Work order
Reproduce, character for character, the entries from their opening line through the line with "t.src.left < 8".
** Opening Data shown block **
/-- COUNT that completes leaves less than a byte behind its cursor, and the fault flag, the codes and the sink
as they were (R70, R71). -/
theorem exec_count_next {s t : State} (hf : s.fault = false) (h : exec .count s = .next t) :
    t.src.left < 8 ∧ t.fault = false ∧ t.ct = s.ct ∧ t.snk = s.snk := by
  have hlen : s.src.left / 8 ≤ hardware.maxInputBytes := by
    by_contra hlong
    rw [(tooLongInputIsRefused s hf (not_le.mp hlong)).1] at h
    cases h
  obtain rfl := Host.Outcome.next.inj ((exec_count hf hlen).symm.trans h)
  have hleft : (s.src.skip (8 * (s.src.left / 8))).left < 8 := by
    rw [Source.left_skip]
    omega
  exact ⟨hleft, hf, rfl, rfl⟩

/-- Settles O40: the cursor stands where COUNT left it, with no whole byte behind it. -/
theorem forgottenRewindIsSilent : Obligations.ForgottenRewindIsSilent := by
  intro s t last hf ho hlast hcount
  obtain ⟨hleft, hft, hct, hsnk⟩ := exec_count_next hf hcount
  have hterm : codeOf t.ct Config.term = some last := by
    rw [hct]
    exact hlast
  exact exec_encode_of_left_lt hft (by rw [hsnk, ho]) hleft hterm

end Sys2Proof.Machine
end

section
/-! The stream decoder (R105 to R107, R109, R112): DECODE takes one code word at a time from an internal root,
reads nothing from a root that is a leaf, and so gives back the bytes whose code words stand at the cursor. -/

namespace Sys2Proof.Machine
open Sys2Proof

variable {P : Params}

/-- DECODE with its checks passed answers what its work on the tree comes to (R105, R113). -/
theorem exec_decode {s : State} {root : PrefixTree} (hf : s.fault = false) (ho : s.snk.closed = false)
    (ht : s.tree = some root) : exec .decode s = (decodeTree root s.begin).outcome :=
  (accept_run hf).trans (congrArg Ran.outcome (decodeBody_eq (s := s.begin) ho ht))

/-- A symbol is the terminator's exactly when its number is. -/
theorem toNat_eq_term_iff {sym : Sym} : sym.toNat = Config.term ↔ sym = 256#9 :=
  BitVec.toNat_inj (y := 256#9)

/-! ### A root that is a leaf -/

/-- Settles O43: the work on a leaf is a comparison of its symbol with the terminator. -/
theorem decodeOfALeafRoot : Obligations.DecodeOfALeafRoot := by
  refine fun s sym w hf ho ht => ⟨fun hsym => ?_, fun hsym => ?_⟩
  · have hrun : decodeTree (.leaf sym w) s.begin = .ended s.begin := if_pos (toNat_eq_term_iff.mpr hsym)
    exact exec_decode_ended (s' := s.begin) hf ho ht hrun
  · have hrun : decodeTree (.leaf sym w) s.begin = .raised s.begin ⟨.truncatedStream, 1, sym.toNat⟩ :=
      if_neg (mt toNat_eq_term_iff.mp hsym)
    exact exec_decode_raised hf ho ht hrun hf

/-! ### One code word -/

section CodeWord
variable {l r : PrefixTree P} {w : Weight P} {p x : Bits} {sym : Sym} {s : State P}

/-- The code word at the cursor lies within the source. -/
theorem length_le_left_of_rest {src : Source} (hrest : src.rest = p ++ x) : p.length ≤ src.left := by
  rw [← Source.rest_length, hrest, List.length_append]
  exact Nat.le_add_right _ _

/-- At the terminator's code word the work of DECODE ends behind that code word (R106). -/
theorem decodeTree_term (hleaf : (PrefixTree.node l r w).leafAt p = some sym) (hrest : s.src.rest = p ++ x)
    (hsym : sym = 256#9) :
    decodeTree (.node l r w) s = .ended { s with src := s.src.skip p.length } := by
  rw [decodeTree, decodeLoop_code s.snk hleaf (code_ne_nil hleaf) hrest (length_le_left_of_rest hrest),
    if_pos (toNat_eq_term_iff.mpr hsym)]

/-- At any other leaf's code word DECODE writes one unit and goes on as from the root (R106, R109). -/
theorem decodeTree_unit (hleaf : (PrefixTree.node l r w).leafAt p = some sym) (hrest : s.src.rest = p ++ x)
    (hsym : sym ≠ 256#9) :
    decodeTree (.node l r w) s = decodeTree (.node l r w) { s with
      src := s.src.skip p.length, snk := s.snk.writeBits 8 sym.toNat } := by
  rw [decodeTree, decodeLoop_code s.snk hleaf (code_ne_nil hleaf) hrest (length_le_left_of_rest hrest),
    if_neg (mt toNat_eq_term_iff.mp hsym), ← Source.left_skip]
  rfl

end CodeWord

/-- Settles O41: the walk from the root ends at the code word's leaf, and the unit is the field of eight bits
written there. -/
theorem decodeTakesOneCodeAtATime : Obligations.DecodeTakesOneCodeAtATime := by
  refine fun s l r w p x sym hf ho ht hleaf hrest => ⟨fun hsym => ?_, fun hsym => ?_⟩
  · exact exec_decode_ended hf ho ht (decodeTree_term (s := s.begin) hleaf hrest hsym)
  · refine ⟨bitsOf 8 sym.toNat, bitsOf_length 8 _, fun i hi => bitsOf_getElem? hi, ?_⟩
    rw [exec_decode hf ho ht, decodeTree_unit (s := s.begin) hleaf hrest hsym]
    exact (exec_decode (s := { s with src := s.src.skip p.length, snk := s.snk.writeBits 8 sym.toNat })
      hf ho ht).symm

/-! ### A whole payload -/

/-- Settles O42: the codes of a tree are paths of the tree and of its copy without weights, so the payload
walks either to its bytes. -/
theorem decodeInvertsEncode : Obligations.DecodeInvertsEncode := by
  intro s t S body last x hf ho ht hbody hlast hrest
  obtain ⟨root, htree, hpaths⟩ : ∃ root, s.tree = some root ∧ CodesArePaths (codesOf t) root := by
    rcases ht with ht | ht
    · exact ⟨t, ht, codesArePaths_codesOf t⟩
    · exact ⟨t.strip, ht, codesArePaths_strip t⟩
  exact exec_decode_ended hf ho htree (decodeTree_payload (s := s.begin) hpaths hbody hlast hrest)

end Sys2Proof.Machine
end

section
/-! The sequencer and the system commands: NOP, CLOSE, CLEAR and the two commands of the magic word (R114 to
R118), `DONE` after a command (R125), a composite that raises (R121, R137), the round trip (R122) and the files
that are no compressed file (R124). -/

namespace Sys2Proof.Machine
open Sys2Proof

variable {P : Params}

/-! ### NOP, CLOSE and CLEAR -/

/-- Settles O14: NOP's body does nothing, and acceptance ignores it while a fault is latched. -/
theorem nopOnlySetsDone : Obligations.NopOnlySetsDone :=
  fun _ => ⟨fun hf => accept_run (body := nopBody) hf, fun hf => accept_fault (body := nopBody) hf⟩
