/-- A step answers equivalent states alike: it delivers or waits without reading a lane, or it answers one request by the
rules' own account, whose response and further lanes are the same to commands. -/
theorem hostEquivalent_step {s s' : State} (h : HostEquivalent s s') :
    ∃ t t' : State, step s = .next t ∧ step s' = .next t' ∧ HostEquivalent t t' := by
  obtain ⟨B, rfl, hsame⟩ := hostEquivalent_iff.mp h
  obtain ⟨hport, hstep⟩ | ⟨hport, hdec, hstep⟩ | ⟨q, rest, hholds⟩ := step_cases_request s
  · obtain ⟨hlanes, hphase, -⟩ := s.deliver_frame
    refine ⟨_, _, hstep, step_pending hport, hostEquivalent_iff.mpr ⟨B, s.deliver_withLanes B, ?_⟩⟩
    rwa [hlanes, hphase]
  · exact ⟨_, _, hstep, step_incomplete hport hdec, hostEquivalent_iff.mpr ⟨B, rfl, hsame⟩⟩
  · have hholds' : HoldsRequest { s with lanes := B } q rest := hholds
    have hresp := responseTo_eq_of_sameToCommands hsame s.variant q.word
    refine ⟨_, _, step_holdsRequest hholds, step_holdsRequest hholds', hostEquivalent_iff.mpr ⟨_, ?_,
      sameToCommands_afterRequest hsame s.variant q⟩⟩
    rw [← hresp]

/-- The same event keeps states equivalent; after a reset they are, whatever lanes it leaves. -/
theorem hostEquivalent_act {e e' : Event} (he : SameEvent e e') {s s' : State} (h : HostEquivalent s s') :
    ∃ t t' : State, act e s = .next t ∧ act e' s' = .next t' ∧ HostEquivalent t t' := by
  cases he with
  | core => exact hostEquivalent_step h
  | send bytes =>
    obtain ⟨B, rfl, hsame⟩ := hostEquivalent_iff.mp h
    exact ⟨_, _, rfl, rfl, hostEquivalent_iff.mpr ⟨B, rfl, hsame⟩⟩
  | ready on =>
    obtain ⟨B, rfl, hsame⟩ := hostEquivalent_iff.mp h
    exact ⟨_, _, rfl, rfl, hostEquivalent_iff.mpr ⟨B, rfl, hsame⟩⟩
  | reset A' B' =>
    obtain ⟨B, rfl, -⟩ := hostEquivalent_iff.mp h
    exact ⟨_, _, rfl, rfl, hostEquivalent_iff.mpr ⟨B', rfl, sameToCommands_idle A' B'⟩⟩

/-- A run whose first event answers goes on from there. -/
theorem runEvents_cons {e : Event} {s t : State} (hact : act e s = .next t) (es : List Event) :
    runEvents (e :: es) s = runEvents es t := by
  simp only [runEvents, hact]

/-- Settles O50: by induction on the two runs' events, pair by pair. -/
theorem hiddenLanesNeverReachTheHost : Obligations.HiddenLanesNeverReachTheHost := by
  unfold Obligations.HiddenLanesNeverReachTheHost
  intro es es' s s' h hes
  induction hes generalizing s s' with
  | nil => exact ⟨s, s', rfl, rfl, h⟩
  | cons he _ ih =>
    obtain ⟨u, u', hact, hact', hu⟩ := hostEquivalent_act he h
    rw [runEvents_cons hact, runEvents_cons hact']
    exact ih u u' hu

end Sys2Proof.Machine
end

section
/-! Several cores in one system: each makes exactly its own events (R171). -/

namespace Sys2Proof.Machine

open Safety

theorem runSystem_cons {e : SystemEvent} {sys sys' : List State} (hact : actSystem e sys = .next sys')
    (es : List SystemEvent) : runSystem (e :: es) sys = runSystem es sys' := by
  simp only [runSystem, hact]

theorem eventsOf_cons_self (e : SystemEvent) (es : List SystemEvent) :
    eventsOf e.target (e :: es) = e.event :: eventsOf e.target es := by
  simp [eventsOf]

theorem eventsOf_cons_of_ne {j : Nat} {e : SystemEvent} (hne : e.target ≠ j) (es : List SystemEvent) :
    eventsOf j (e :: es) = eventsOf j es := by
  simp [eventsOf, hne]

/-- Every core of a system comes out of its own reset (R171). -/
theorem getElem?_systemReset {built : List (Variant × Lanes)} {j : Nat} {v : Variant} {A : Lanes}
    (h : built[j]? = some (v, A)) : (systemReset built)[j]? = some (State.resetWith v A) := by
  rw [systemReset, List.getElem?_map, h, Option.map_some]

/-- An event of a core of the system is that event on its state, and changes no other. -/
theorem exists_actSystem_eq_set (e : SystemEvent) {sys : List State} {s : State} (hs : sys[e.target]? = some s) :
    ∃ t : State, act e.event s = .next t ∧ actSystem e sys = .next (sys.set e.target t) := by
  obtain ⟨t, hact⟩ := exists_next_of_act e.event s
  exact ⟨t, hact, (actSystem_eq e sys).trans (onInstance_next hs hact)⟩

/-- Every core ends where its own events take it, whatever the others do. -/
theorem exists_runSystem (es : List SystemEvent) (sys : List State) :
    ∃ sys' : List State, runSystem es sys = .next sys' ∧ sys'.length = sys.length ∧
      ∀ (j : Nat) (s : State), sys[j]? = some s →
        ∃ t : State, sys'[j]? = some t ∧ runEvents (eventsOf j es) s = .next t := by
  induction es generalizing sys with
  | nil => exact ⟨sys, rfl, rfl, fun j s hs => ⟨s, hs, rfl⟩⟩
  | cons e es ih =>
    cases htarget : sys[e.target]? with
    | none =>
      obtain ⟨sys', hrun, hlen, hown⟩ := ih sys
      refine ⟨sys', ?_, hlen, fun j s hs => ?_⟩
      · rwa [runSystem_cons ((actSystem_eq e sys).trans (onInstance_absent htarget))]
      · have hne : e.target ≠ j := by
          rintro rfl
          cases htarget.symm.trans hs
        rw [eventsOf_cons_of_ne hne]
        exact hown j s hs
    | some u =>
      obtain ⟨t, hact, hsystem⟩ := exists_actSystem_eq_set e htarget
      obtain ⟨sys', hrun, hlen, hown⟩ := ih (sys.set e.target t)
      refine ⟨sys', (runSystem_cons hsystem es).trans hrun, hlen.trans List.length_set, fun j s hs => ?_⟩
      by_cases hj : e.target = j
      · subst hj
        cases htarget.symm.trans hs
        have hlt := (List.getElem?_eq_some_iff.mp htarget).1
        rw [eventsOf_cons_self, runEvents_cons hact]
        exact hown _ t (List.getElem?_set_self hlt)
      · rw [eventsOf_cons_of_ne hj]
        exact hown j s ((List.getElem?_set_ne hj).trans hs)

/-- Settles O55: the resets one by one, the single event by `exists_actSystem_eq_set`, the interleavings by
`exists_runSystem`. -/
theorem instancesAreIndependent : Obligations.InstancesAreIndependent := by
  unfold Obligations.InstancesAreIndependent
  exact ⟨fun _ _ _ _ => getElem?_systemReset, fun e _ k _ => exists_actSystem_eq_set ⟨k, e⟩, exists_runSystem⟩

end Sys2Proof.Machine
end

section
/-! The engine run statement by statement computes what the parallel functions compute, from any leftover hidden state
(R30, R86 to R90, R92, R112, R113, R131). -/

namespace Sys2Proof.Machine

/-! ### Statements that write the lanes region by region -/

/-- A loop whose step `k` writes the lanes of region `k` with `F`, where `F` reads no lane of another region, leaves the
lanes of the regions it visits, each once, with `F` of the lanes before the loop, and every other lane as it was. `Keeps`
is what the steps need and keep of the hidden state. -/
theorem foldl_lane_of_regions {ι : Type} [DecidableEq ι] {step : Engine → ι → Engine} {Keeps : Engine → Prop}
    {region : Fin 25 → ι} {F : Lanes → Fin 25 → Lane} (hkeeps : ∀ e k, Keeps e → Keeps (step e k))
    (hstep : ∀ e k i, Keeps e → (step e k).lanes[i] = if region i = k then F e.lanes i else e.lanes[i])
    (hlocal : ∀ A B i, (∀ j, region j = region i → A[j] = B[j]) → F A i = F B i) {ks : List ι} (hks : ks.Nodup)
    {e : Engine} (he : Keeps e) (i : Fin 25) :
    (ks.foldl step e).lanes[i] = if region i ∈ ks then F e.lanes i else e.lanes[i] := by
  induction ks generalizing e with
  | nil => rfl
  | cons k ks ih =>
    obtain ⟨hk, hks⟩ := List.nodup_cons.mp hks
    rw [List.foldl_cons, ih hks (hkeeps e k he), hstep e k i he]
    by_cases hi : region i ∈ ks
    · have hregion : F (step e k).lanes i = F e.lanes i := hlocal _ _ i fun j hj => by
        rw [hstep e k j he, if_neg]
        rintro rfl
        exact hk (hj ▸ hi)
      rw [if_pos hi, if_pos (List.mem_cons_of_mem k hi), hregion]
    · simp only [hi, if_false, List.mem_cons, or_false]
** Closing Data shown block **
Completed exercise
/-- COUNT that completes leaves less than a byte behind its cursor, and the fault flag, the codes and the sink
as they were (R70, R71). -/
theorem exec_count_next {s t : State} (hf : s.fault = false) (h : exec .count s = .next t) :
    t.src.left < 8 ∧ t.fault = false ∧ t.ct = s.ct ∧ t.snk = s.snk := by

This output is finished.